Adams Street Partners has had three portfolio companies launch IPOs in successive days last week. The firm believes this is the first time since 1995 a venture firm has successful priced three IPOs on successive days. The companies were Paylocity, which priced on Tuesday, Q2, which priced on Wednesday and Borderfree, which priced Thursday. Prior to the IPOs, Adams Street owned 29.6 percent of Paylocity, 36.8 percent of Q2 and 21.7 percent of Borderfree.

Press Release

Adams Street Partners, LLC (“ASP”), a global private equity firm, announced today that three of its portfolio companies launched IPOs in successive days last week. The three companies represent investments made by Adams Street Partners’ direct venture capital and growth equity team.

Adams Street believes this is the first time since 1995 that a venture firm has successfully priced three IPOs on successive days[1]. Paylocity (NASDAQ: PCTY) priced its IPO on Tuesday, Q2 (NYSE: QTWO) priced its IPO on Wednesday and Borderfree (NASDAQ: BRDR) priced its IPO on Thursday. Prior to their IPOs, Adams Street owned 29.6% of Paylocity, 36.8% of Q2, and 21.7% of Borderfree.

“Our congratulations go to the management teams and employees of these companies for their tremendous accomplishments and bright futures,” said Jeff Diehl, a partner on ASP’s direct venture capital and growth equity team. “All three IPOs demonstrate our commitment to rapidly growing, late-stage venture and growth equity companies in their pursuit of achieving leadership positions in their markets. We look forward to working alongside the management teams as they progress along their paths ahead as public companies.”

These offerings come after the IPOs of three other ASP portfolio companies in 2013 – RetailMeNot (NASDAQ: SALE), Criteo (NASDAQ: CRTO) and Oncomed (NASDAQ: OMED).
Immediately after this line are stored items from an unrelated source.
/-! ### hostWrite -/

@[simp] theorem State.hostWrite_regs (s : State) (a : Word) (v : Byte) :
    (s.hostWrite a v).regs = s.regs := rfl
@[simp] theorem State.hostWrite_pc (s : State) (a : Word) (v : Byte) :
    (s.hostWrite a v).pc = s.pc := rfl
@[simp] theorem State.hostWrite_sp (s : State) (a : Word) (v : Byte) :
    (s.hostWrite a v).sp = s.sp := rfl
@[simp] theorem State.hostWrite_flags (s : State) (a : Word) (v : Byte) :
    (s.hostWrite a v).flags = s.flags := rfl
@[simp] theorem State.hostWrite_cycles (s : State) (a : Word) (v : Byte) :
    (s.hostWrite a v).cycles = s.cycles := rfl
@[simp] theorem State.hostWrite_inte (s : State) (a : Word) (v : Byte) :
    (s.hostWrite a v).inte = s.inte := rfl
@[simp] theorem State.hostWrite_halted (s : State) (a : Word) (v : Byte) :
    (s.hostWrite a v).halted = s.halted := rfl
@[simp] theorem State.hostWrite_cfg (s : State) (a : Word) (v : Byte) :
    (s.hostWrite a v).cfg = s.cfg := rfl
@[simp] theorem State.hostWrite_memMap (s : State) (a : Word) (v : Byte) :
    (s.hostWrite a v).memMap = s.memMap := rfl
@[simp] theorem State.hostWrite_mem (s : State) (a : Word) (v : Byte) :
    (s.hostWrite a v).mem = s.mem.write a.toNat v := rfl
@[simp] theorem State.hostWrite_ioMap (s : State) (a : Word) (v : Byte) :
    (s.hostWrite a v).ioMap = s.ioMap := rfl
@[simp] theorem State.hostWrite_ioOut (s : State) (a : Word) (v : Byte) :
    (s.hostWrite a v).ioOut = s.ioOut := rfl
@[simp] theorem State.hostWrite_busCount (s : State) (a : Word) (v : Byte) :
    (s.hostWrite a v).busCount = s.busCount := rfl
@[simp] theorem State.hostWrite_out (s : State) (a : Word) (v : Byte) :
    (s.hostWrite a v).out = s.out := rfl
@[simp] theorem State.hostWrite_reg (s : State) (a : Word) (v : Byte) (q : Reg) :
    (s.hostWrite a v).reg q = s.reg q := rfl
@[simp] theorem State.hostWrite_pair (s : State) (a : Word) (v : Byte) (p : Pair) :
    (s.hostWrite a v).pair p = s.pair p := rfl
@[simp] theorem State.hostWrite_hl (s : State) (a : Word) (v : Byte) : (s.hostWrite a v).hl = s.hl := rfl

/-! ### What a written register reads as -/

@[simp] theorem State.setReg_reg (s : State) (r q : Reg) (v : Byte) :
    (s.setReg r v).reg q = if q = r then v else s.reg q := by
  simp [State.reg]

/-- A transaction shifts the index of the answers to come by one. -/
@[simp] theorem State.note_answer (s : State) (e : BusEvent) (k : Nat) (a : Word) :
    (s.note e).answer k a = s.answer (k + 1) a := by
  unfold State.answer
  simp only [State.note_memMap, State.note_busCount, State.note_cell]
  split <;> first | rfl | (congr 1; omega)

end Sys2Proof.Machine
end

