theorem State.busSide_writeTop_writeTopEvents (s : State) (w : Word) :
    (s.writeTop w).busSide = s.busSide.run (s.writeTopEvents w) := by
  unfold State.writeTop State.writeTopEvents
  split <;> exact s.busSide_memWrite_memWrite _ _ _ _

theorem State.writeTopEvents_writtenTo (s : State) (w : Word) :
    (s.writeTopEvents w).filterMap BusEvent.writtenTo = [s.sp, s.sp + 1#16] := by
  unfold State.writeTopEvents
  split <;> rfl

/-! ### What a pop leaves -/

/-- POP rp loads the pair and raises `sp` by 2 (R142). -/
theorem exec_pop {t : State} {p : Pair} (h : exec (.pop p) s = .next t) :
    t.pair p = s.topWord ∧ t.sp = s.sp + 2#16 := by
  cases h
  simp [State.topWord]

/-- POP PSW loads A and the flags and raises `sp` by 2 (R143). -/
theorem exec_popPsw {t : State} (h : exec .popPsw s = .next t) :
    t.reg .a = hiByte s.topWord ∧ t.flags = Flags.ofStatusByte (loByte s.topWord) ∧
      t.sp = s.sp + 2#16 := by
  cases h
  simp [State.topWord]

end

/-! ### The obligations -/

/-- Settles O23: the word a pop finds is the word pushed, and the status byte holds the flags. -/
theorem pushThenPopRestores : Obligations.PushThenPopRestores := by
  intro s hm h0 h1
  refine ⟨fun p q t u ht hu => ?_, fun t u ht hu => ?_⟩
  · cases ht
    obtain ⟨hpair, hsp⟩ := exec_pop hu
    exact ⟨hpair.trans (State.topWord_push16 _ hm h0 h1), by simp [hsp]⟩
  · cases ht
    obtain ⟨ha, hflags, hsp⟩ := exec_popPsw hu
    have htop : ((s.push16 s.psw).advance .pushPsw).topWord = s.psw := State.topWord_push16 _ hm h0 h1
    rw [htop, State.hiByte_psw] at ha
    rw [htop, State.loByte_psw, State.status, Flags.ofStatusByte_statusByte] at hflags
    exact ⟨ha, hflags, by simp [hsp]⟩

/-- Settles O25: both read the same word, and the push after the pop writes where XTHL writes. -/
theorem xthlIsPopThenPush : Obligations.XthlIsPopThenPush := by
  intro s t u v hm ht hu hv
  cases ht
  cases hu
  cases hv
  refine ⟨by simp, by simp, fun a => ?_⟩
  exact State.writeTop_cell_eq_push16_cell (s := s.readTop.2) s.hl a hm rfl rfl rfl (by simp)

/-- Settles O36: the two writes of a push, and its frame. -/
theorem pushStoresWord : Obligations.PushStoresWord := by
  intro s
  have hpushed (w : Word) (i : Instr) : Pushed s ((s.push16 w).advance i) w :=
    (push16_pushed s w).congr rfl fun _ => rfl
  refine ⟨fun pr => ?_, ?_⟩
  · exact ⟨_, rfl, hpushed _ _, (push16_keeps s _).advance _,
      exec_ran_of_not_transfers (i := .push pr) rfl (s.busSide_push16 _) rfl⟩
  · exact ⟨_, rfl, hpushed _ _, (push16_keeps s _).advance _,
      exec_ran_of_not_transfers (i := .pushPsw) rfl (s.busSide_push16 _) rfl⟩

/-- Settles O37: two reads, whose word the pair holds. -/
theorem popLoadsPair : Obligations.PopLoadsPair := by
  intro s pr
  obtain ⟨hpair, hsp⟩ := exec_pop (s := s) (p := pr) rfl
  exact ⟨_, rfl, hpair, hsp, exec_keeps_and_ran (.pop pr) rfl s.busSide_readTop rfl⟩

/-- Settles O38: two reads; the flags are bits of the low byte, which are bits of the word. -/
theorem popPswLoadsFlags : Obligations.PopPswLoadsFlags := by
  intro s
  obtain ⟨ha, hflags, hsp⟩ := exec_popPsw (s := s) rfl
  obtain ⟨hkeeps, hran⟩ := exec_keeps_and_ran (s := s) .popPsw rfl s.busSide_readTop rfl
  refine ⟨_, rfl, ha, ?_, ?_, ?_, ?_, ?_, hsp, hkeeps.mono (by decide), hran⟩
  all_goals
    rw [hflags]
    exact loByte_getLsbD _ (by decide)

/-- Settles O39: two reads and then two writes, in either byte order to the two addresses of the top. -/
theorem xthlExchanges : Obligations.XthlExchanges := by
  intro s
  obtain ⟨hhigh, hlow⟩ := writeTop_stored s.readTop.2 s.hl
  have hbus := s.readTop.2.busSide_writeTop_writeTopEvents s.hl
  rw [s.busSide_readTop, ← BusSide.run_append] at hbus
  obtain ⟨hkeeps, hran⟩ := exec_keeps_and_ran (s := s) .xthl rfl hbus rfl
  rw [s.hiByte_hl] at hhigh
  rw [s.loByte_hl] at hlow
  rw [List.filterMap_append, State.writeTopEvents_writtenTo] at hkeeps
  rw [State.writeTopEvents, s.hiByte_hl, s.loByte_hl] at hran
  exact ⟨_, rfl, by simp [State.topWord], ⟨hhigh.ram, hhigh.other⟩, ⟨hlow.ram, hlow.other⟩, hkeeps, hran⟩

end Sys2Proof.Machine
end

section
/-! SUPPORT. The statements about control transfer (spec/42_control_transfer.md). A transfer that is not taken
ends at the next instruction; any other ends in a jump, after a push or a pop or neither. What such an end
keeps and charges is said once for all the instructions that share it. -/

namespace Sys2Proof

/-! ### The conditional transfers -/

section

variable (cond : Cond) (a : Word)

theorem Cond.condition_jumpInstr : (cond.jumpInstr a).condition = some cond := by cases cond <;> rfl
theorem Cond.condition_callInstr : (cond.callInstr a).condition = some cond := by cases cond <;> rfl
theorem Cond.condition_retInstr : cond.retInstr.condition = some cond := by cases cond <;> rfl

end

namespace Machine

section

variable (s : State) (cond : Cond) (a : Word)

theorem State.nextPc_jumpInstr : s.nextPc (cond.jumpInstr a) = s.pc + 3#16 := by cases cond <;> rfl
theorem State.nextPc_callInstr : s.nextPc (cond.callInstr a) = s.pc + 3#16 := by cases cond <;> rfl
theorem State.nextPc_retInstr : s.nextPc cond.retInstr = s.pc + 1#16 := by cases cond <;> rfl

end

section

variable {s t : State} {i : Instr} {cond : Cond} {es : List BusEvent}

theorem exec_jumpInstr_of_holds (a : Word) (hh : s.flags.holds cond = true) :
    exec (cond.jumpInstr a) s = .next (s.jumpTaken (cond.jumpInstr a) a) := by
  cases cond
  all_goals exact congrArg Host.Outcome.next (if_pos hh)
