-- ==== Sys2Proof/Laws/Exec.lean ====
section
/-! SUPPORT. What a command, a frame and an arbiter step can do, said once. -/

namespace Sys2Proof.Machine

/-- The four shapes of a command's effect: the response alone, an opened session, a closed session, a collaborator
call (R70). -/
inductive Effect (i : Instr) (s : State) : State → Prop where
  | response (r : Response) : Effect i s (s.finish r)
  | opened (aid : Bytes) (e : AidEntry) (hi : i = .openChannel aid) (room : s.sess.openCount < 4)
      (known : s.cfg.findAid aid = some e) :
      Effect i s ((s.openSession e).finish (.done (u16Bytes s.candidateId)))
  | closed (id : U16) (hi : i = .closeChannel id) : Effect i s ((s.closeSession id).finish (.done []))
  | called (id : U16) (cmd : Bytes) (hi : i = .fileAccess id cmd) (found : (s.sess.find id).isSome) :
      Effect i s (s.countFileCall.finish (.done (filePayload (fileAnswer s.stream s.fsCalls cmd))))

/-- The GSM path only answers. -/
theorem gsmPath_finish (body : Bytes) (s : State) : ∃ r, s.gsmPath body = s.finish r := by
  unfold State.gsmPath
  split
  · exact ⟨_, rfl⟩
  · split <;> exact ⟨_, rfl⟩

/-- The UMTS path only answers. -/
theorem umtsPath_finish (body : Bytes) (s : State) : ∃ r, s.umtsPath body = s.finish r := by
  unfold State.umtsPath
  split
  · exact ⟨_, rfl⟩
  · split
    · exact ⟨_, rfl⟩
    · split <;> exact ⟨_, rfl⟩

/-- The router only answers. -/
theorem routeApdu_finish (t : AppType) (apdu : Bytes) (s : State) : ∃ r, s.routeApdu t apdu = s.finish r := by
  unfold State.routeApdu
  split
  · split
    · exact ⟨_, rfl⟩
    · exact gsmPath_finish _ s
    · exact umtsPath_finish _ s
  · exact ⟨_, rfl⟩

/-- Every command answers a next state, by one of the four effects. -/
theorem exec_effect (i : Instr) (s : State) : ∃ t, exec i s = .next t ∧ Effect i s t := by
  have answers : ∀ t, (∃ r, t = s.finish r) → Effect i s t := by
    rintro _ ⟨r, rfl⟩
    exact .response r
  have next : ∀ t, exec i s = .next t → Effect i s t → ∃ t, exec i s = .next t ∧ Effect i s t :=
    fun t h e => ⟨t, h, e⟩
  cases i <;> refine next _ rfl ?_
  case listAids => exact answers _ ⟨_, rfl⟩
  case openChannel aid =>
    split
    · exact answers _ ⟨_, rfl⟩
    · rename_i room
      split
      · exact answers _ ⟨_, rfl⟩
      · rename_i e known
        exact .opened aid e rfl (by simpa [Config.maxLogicalChannels] using room) known
  case closeChannel id => exact .closed id rfl
  case lookup id => split <;> exact answers _ ⟨_, rfl⟩
  case apduExec id apdu =>
    split
    · exact answers _ ⟨_, rfl⟩
    · exact answers _ (routeApdu_finish _ _ s)
  case fileAccess id cmd =>
    split
    · exact answers _ ⟨_, rfl⟩
    · rename_i hk
      exact .called id cmd rfl (by simp [hk])
  case aesEncrypt key pt =>
    split
    · exact answers _ ⟨_, rfl⟩
    · split <;> exact answers _ ⟨_, rfl⟩
  case gsmAuth ki rand => split <;> exact answers _ ⟨_, rfl⟩
  case umtsAuth ki opc sqn rand autn =>
    split
    · exact answers _ ⟨_, rfl⟩
    · split <;> exact answers _ ⟨_, rfl⟩
  case classify hdr apptype =>
    split
    · split <;> exact answers _ ⟨_, rfl⟩
    · exact answers _ ⟨_, rfl⟩
  case authenticateGsm id body =>
    split
    · exact answers _ ⟨_, rfl⟩
    · split
      · exact answers _ (gsmPath_finish _ s)
      · exact answers _ ⟨_, rfl⟩
  case authenticateUmts id body =>
    split
    · exact answers _ ⟨_, rfl⟩
    · split
      · exact answers _ (umtsPath_finish _ s)
      · exact answers _ ⟨_, rfl⟩

/-- A frame answers a next state: a command's effect, or the response `ERR_FRAME` (R91). -/
theorem runFrame_next (frame : Bytes) (s : State) :
    ∃ t, runFrame frame s = .next t ∧ ((∃ i, decode frame = .ok i ∧ Effect i s t) ∨ t = s.raise .frame) := by
  unfold runFrame
  split
  · rename_i i hi
    obtain ⟨t, ht, he⟩ := exec_effect i s
    exact ⟨t, ht, .inl ⟨i, hi, he⟩⟩
  · exact ⟨_, rfl, .inr rfl⟩

/-- The fields no command writes: configuration, ports, the arbiter's counters and the stream (R29, R70). -/
theorem Effect.frame {i : Instr} {s t : State} (h : Effect i s t) :
    t.cfg = s.cfg ∧ t.ports = s.ports ∧ t.served = s.served ∧ t.submitted = s.submitted ∧ t.stream = s.stream ∧
      t.work = .cleared := by
  cases h <;> simp

/-- No command is chosen exactly where every port is idle. -/
theorem selectPort_none {n : Nat} {ports : List Port} :
    selectPort n ports = none ↔ ∀ p ∈ ports, p.status = .idle := by
  induction ports generalizing n with
  | nil => simp [selectPort]
  | cons p rest ih =>
    obtain ⟨status, reply⟩ := p
    cases status <;> simp [selectPort, ih]

/-- The command chosen is pending on its port, its `due` is the least, and the lowest port wins a tie. -/
theorem selectPort_some {n : Nat} {ports : List Port} {c : Selected} (h : selectPort n ports = some c) :
    n ≤ c.port ∧ (∃ r, ports[c.port - n]? = some ⟨.pending c.frame c.due, r⟩) ∧
      ∀ q frame due r, ports[q]? = some ⟨.pending frame due, r⟩ →
        c.due < due ∨ c.due = due ∧ c.port ≤ n + q := by
  induction ports generalizing n c with
  | nil => simp [selectPort] at h
  | cons p rest ih =>
    obtain ⟨status, reply⟩ := p
    have tail : ∀ {c'}, selectPort (n + 1) rest = some c' →
        n + 1 ≤ c'.port ∧ (∃ r, (⟨status, reply⟩ :: rest)[c'.port - n]? = some ⟨.pending c'.frame c'.due, r⟩) ∧
        ∀ q frame due r, rest[q]? = some ⟨.pending frame due, r⟩ →
          c'.due < due ∨ c'.due = due ∧ c'.port ≤ n + (q + 1) := by
      intro c' hc
      obtain ⟨h1, ⟨r, h2⟩, h3⟩ := ih hc
      refine ⟨h1, ⟨r, ?_⟩, fun q frame due r hq => ?_⟩
      · rw [show c'.port - n = (c'.port - (n + 1)) + 1 by omega, List.getElem?_cons_succ]
        exact h2
      · have := h3 q frame due r hq
        omega
    cases status with
    | idle =>
      obtain ⟨h1, h2, h3⟩ := tail h
      refine ⟨by omega, h2, fun q frame due r hq => ?_⟩
      cases q with
      | zero => simp at hq
      | succ q => exact h3 q frame due r (by simpa using hq)
    | pending f d =>
      have h := Option.some.inj h
      cases hs : selectPort (n + 1) rest with
      | none =>
        rw [hs] at h
        subst h
        refine ⟨Nat.le_refl _, ⟨reply, by simp [Selected.sooner]⟩, fun q frame due r hq => ?_⟩
        cases q with
        | zero => simp at hq; simp [Selected.sooner, hq]
        | succ q => exact absurd (selectPort_none.mp hs _ (List.mem_of_getElem? (by simpa using hq))) (by simp)
      | some later =>
        rw [hs] at h
        obtain ⟨h1, h2, h3⟩ := tail hs
        by_cases hd : later.due < d
        · obtain rfl : later = c := by simpa [Selected.sooner, hd] using h
          refine ⟨by omega, h2, fun q frame due r hq => ?_⟩
          cases q with
          | zero => simp at hq; omega
          | succ q => exact h3 q frame due r (by simpa using hq)
        · obtain rfl : ⟨n, f, d⟩ = c := by simpa [Selected.sooner, hd] using h
          refine ⟨Nat.le_refl _, ⟨reply, by simp⟩, fun q frame due r hq => ?_⟩
          cases q with
          | zero => simp at hq; simp [hq]
          | succ q =>
            have := h3 q frame due r (by simpa using hq)
            simp only
            omega

end Sys2Proof.Machine
end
Bon French, CEO of Adams Street commented, “Adams Street has been involved with the venture business since 1972 as a direct venture/growth investor and then as an investor in venture funds. We are honored to be a part of the venture ecosystem, whose entrepreneurs, management teams, and investors continue to have an enormous positive impact on jobs and the economy. I congratulate our venture/growth team and the founders and employees of these three terrific companies.”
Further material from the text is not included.